> _Requirement_
All that should be output is the block of lines below from the line with "(s.complete).aHi = 0 := rfl" to the line with "(s.raise e).x = s.x := rfl", both included, exactly as written.

Collected data
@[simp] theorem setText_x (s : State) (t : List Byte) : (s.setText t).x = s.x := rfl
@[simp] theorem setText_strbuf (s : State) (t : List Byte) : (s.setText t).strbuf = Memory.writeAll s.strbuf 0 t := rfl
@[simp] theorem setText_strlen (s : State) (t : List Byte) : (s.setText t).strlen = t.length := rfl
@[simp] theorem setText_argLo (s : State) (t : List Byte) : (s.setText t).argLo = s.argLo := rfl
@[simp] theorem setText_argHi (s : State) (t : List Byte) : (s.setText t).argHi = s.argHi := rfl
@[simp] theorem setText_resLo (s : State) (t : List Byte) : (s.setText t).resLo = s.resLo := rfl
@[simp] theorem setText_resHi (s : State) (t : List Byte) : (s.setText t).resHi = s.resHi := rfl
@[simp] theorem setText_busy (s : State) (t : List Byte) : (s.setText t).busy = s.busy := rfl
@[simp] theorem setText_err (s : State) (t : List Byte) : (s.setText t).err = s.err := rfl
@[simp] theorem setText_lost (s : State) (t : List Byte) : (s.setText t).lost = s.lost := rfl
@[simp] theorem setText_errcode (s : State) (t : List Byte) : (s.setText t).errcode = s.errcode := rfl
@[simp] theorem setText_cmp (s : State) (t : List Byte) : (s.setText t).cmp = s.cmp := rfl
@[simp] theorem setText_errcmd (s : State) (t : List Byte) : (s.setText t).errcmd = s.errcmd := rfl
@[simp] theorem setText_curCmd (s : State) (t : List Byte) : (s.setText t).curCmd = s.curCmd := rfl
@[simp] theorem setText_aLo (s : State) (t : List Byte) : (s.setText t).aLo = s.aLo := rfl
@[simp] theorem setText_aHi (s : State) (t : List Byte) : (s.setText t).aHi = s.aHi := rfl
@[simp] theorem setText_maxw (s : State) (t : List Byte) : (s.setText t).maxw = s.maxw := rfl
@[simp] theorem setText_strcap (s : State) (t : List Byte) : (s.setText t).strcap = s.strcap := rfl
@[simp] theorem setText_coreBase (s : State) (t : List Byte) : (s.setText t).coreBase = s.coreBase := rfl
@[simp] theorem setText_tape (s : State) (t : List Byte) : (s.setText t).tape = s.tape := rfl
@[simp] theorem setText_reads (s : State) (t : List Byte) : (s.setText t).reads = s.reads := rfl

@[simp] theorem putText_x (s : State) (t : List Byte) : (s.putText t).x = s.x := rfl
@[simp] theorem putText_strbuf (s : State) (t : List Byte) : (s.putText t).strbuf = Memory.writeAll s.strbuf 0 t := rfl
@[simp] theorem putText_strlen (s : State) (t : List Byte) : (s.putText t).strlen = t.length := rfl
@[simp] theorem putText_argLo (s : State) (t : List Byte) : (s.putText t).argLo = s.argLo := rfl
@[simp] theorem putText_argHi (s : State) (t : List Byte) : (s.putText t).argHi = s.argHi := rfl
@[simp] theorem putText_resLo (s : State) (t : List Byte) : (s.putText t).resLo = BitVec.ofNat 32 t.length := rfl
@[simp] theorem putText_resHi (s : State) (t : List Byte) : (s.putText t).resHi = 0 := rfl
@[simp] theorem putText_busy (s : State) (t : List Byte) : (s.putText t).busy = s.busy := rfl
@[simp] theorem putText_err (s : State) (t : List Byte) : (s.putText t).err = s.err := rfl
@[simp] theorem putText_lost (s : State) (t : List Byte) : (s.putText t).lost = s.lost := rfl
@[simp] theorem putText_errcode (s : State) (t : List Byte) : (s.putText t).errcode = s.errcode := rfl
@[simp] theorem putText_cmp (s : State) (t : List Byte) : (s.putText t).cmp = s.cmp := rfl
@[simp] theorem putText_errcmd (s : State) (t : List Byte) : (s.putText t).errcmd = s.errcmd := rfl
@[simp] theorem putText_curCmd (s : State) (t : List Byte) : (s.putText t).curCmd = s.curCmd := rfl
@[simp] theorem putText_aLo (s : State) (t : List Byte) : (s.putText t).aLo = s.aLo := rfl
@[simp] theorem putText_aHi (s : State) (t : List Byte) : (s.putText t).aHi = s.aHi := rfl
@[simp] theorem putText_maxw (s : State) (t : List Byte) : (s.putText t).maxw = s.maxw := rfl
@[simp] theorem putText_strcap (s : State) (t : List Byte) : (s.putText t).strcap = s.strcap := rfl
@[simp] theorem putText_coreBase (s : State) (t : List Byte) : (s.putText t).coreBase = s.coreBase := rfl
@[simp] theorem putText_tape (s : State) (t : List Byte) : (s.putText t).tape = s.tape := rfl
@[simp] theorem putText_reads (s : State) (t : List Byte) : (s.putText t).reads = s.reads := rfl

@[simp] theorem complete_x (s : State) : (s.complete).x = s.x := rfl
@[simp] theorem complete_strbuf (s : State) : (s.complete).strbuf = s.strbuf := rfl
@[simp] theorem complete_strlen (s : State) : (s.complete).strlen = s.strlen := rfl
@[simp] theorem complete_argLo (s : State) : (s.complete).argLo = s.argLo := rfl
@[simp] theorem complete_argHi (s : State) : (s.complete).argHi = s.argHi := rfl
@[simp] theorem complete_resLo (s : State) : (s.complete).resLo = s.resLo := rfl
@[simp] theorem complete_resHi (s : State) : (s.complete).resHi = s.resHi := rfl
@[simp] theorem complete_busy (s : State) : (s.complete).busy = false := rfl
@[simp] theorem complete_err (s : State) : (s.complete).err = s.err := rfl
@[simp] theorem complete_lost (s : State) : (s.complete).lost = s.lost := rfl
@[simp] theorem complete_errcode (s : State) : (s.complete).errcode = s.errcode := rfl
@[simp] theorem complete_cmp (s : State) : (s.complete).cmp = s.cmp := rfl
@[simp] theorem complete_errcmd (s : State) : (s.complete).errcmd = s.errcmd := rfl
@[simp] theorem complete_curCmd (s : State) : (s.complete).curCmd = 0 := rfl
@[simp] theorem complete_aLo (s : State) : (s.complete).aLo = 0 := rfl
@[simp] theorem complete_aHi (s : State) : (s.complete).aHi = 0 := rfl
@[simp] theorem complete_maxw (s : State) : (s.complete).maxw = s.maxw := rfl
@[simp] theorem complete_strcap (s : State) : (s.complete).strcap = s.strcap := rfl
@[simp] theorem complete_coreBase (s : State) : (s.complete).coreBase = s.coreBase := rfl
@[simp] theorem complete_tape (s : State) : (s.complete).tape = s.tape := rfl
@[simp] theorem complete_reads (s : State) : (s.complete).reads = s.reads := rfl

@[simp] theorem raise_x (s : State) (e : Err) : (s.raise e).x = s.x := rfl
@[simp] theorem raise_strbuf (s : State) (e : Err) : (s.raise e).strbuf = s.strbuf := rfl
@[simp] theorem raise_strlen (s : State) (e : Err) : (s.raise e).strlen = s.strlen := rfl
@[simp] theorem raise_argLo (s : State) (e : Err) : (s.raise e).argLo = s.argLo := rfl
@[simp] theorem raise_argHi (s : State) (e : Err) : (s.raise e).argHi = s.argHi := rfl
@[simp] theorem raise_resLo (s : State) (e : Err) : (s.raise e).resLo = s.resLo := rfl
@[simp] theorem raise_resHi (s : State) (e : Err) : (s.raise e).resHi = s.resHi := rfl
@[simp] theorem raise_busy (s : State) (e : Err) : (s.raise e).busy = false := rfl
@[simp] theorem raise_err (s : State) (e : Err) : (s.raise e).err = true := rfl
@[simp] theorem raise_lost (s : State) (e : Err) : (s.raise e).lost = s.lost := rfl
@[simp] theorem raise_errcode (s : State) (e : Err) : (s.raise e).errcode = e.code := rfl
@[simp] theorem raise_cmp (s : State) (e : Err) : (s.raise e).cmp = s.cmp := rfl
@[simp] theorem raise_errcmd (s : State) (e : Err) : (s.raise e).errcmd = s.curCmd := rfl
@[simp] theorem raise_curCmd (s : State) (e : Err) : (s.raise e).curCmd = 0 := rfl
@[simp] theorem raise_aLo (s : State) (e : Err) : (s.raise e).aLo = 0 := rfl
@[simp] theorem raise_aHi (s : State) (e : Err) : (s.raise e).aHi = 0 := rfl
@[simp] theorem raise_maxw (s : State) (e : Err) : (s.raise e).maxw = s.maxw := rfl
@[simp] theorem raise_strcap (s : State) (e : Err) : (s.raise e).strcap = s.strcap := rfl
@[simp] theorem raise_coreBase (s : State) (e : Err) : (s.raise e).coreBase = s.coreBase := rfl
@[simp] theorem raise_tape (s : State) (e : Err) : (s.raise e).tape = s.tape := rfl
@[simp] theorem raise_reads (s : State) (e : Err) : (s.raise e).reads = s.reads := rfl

> _Reply to the exercise_
@[simp] theorem complete_aHi (s : State) : (s.complete).aHi = 0 := rfl
@[simp] theorem complete_maxw (s : State) : (s.complete).maxw = s.maxw := rfl
@[simp] theorem complete_strcap (s : State) : (s.complete).strcap = s.strcap := rfl
@[simp] theorem complete_coreBase (s : State) : (s.complete).coreBase = s.coreBase := rfl
@[simp] theorem complete_tape (s : State) : (s.complete).tape = s.tape := rfl
@[simp] theorem complete_reads (s : State) : (s.complete).reads = s.reads := rfl

@[simp] theorem raise_x (s : State) (e : Err) : (s.raise e).x = s.x := rfl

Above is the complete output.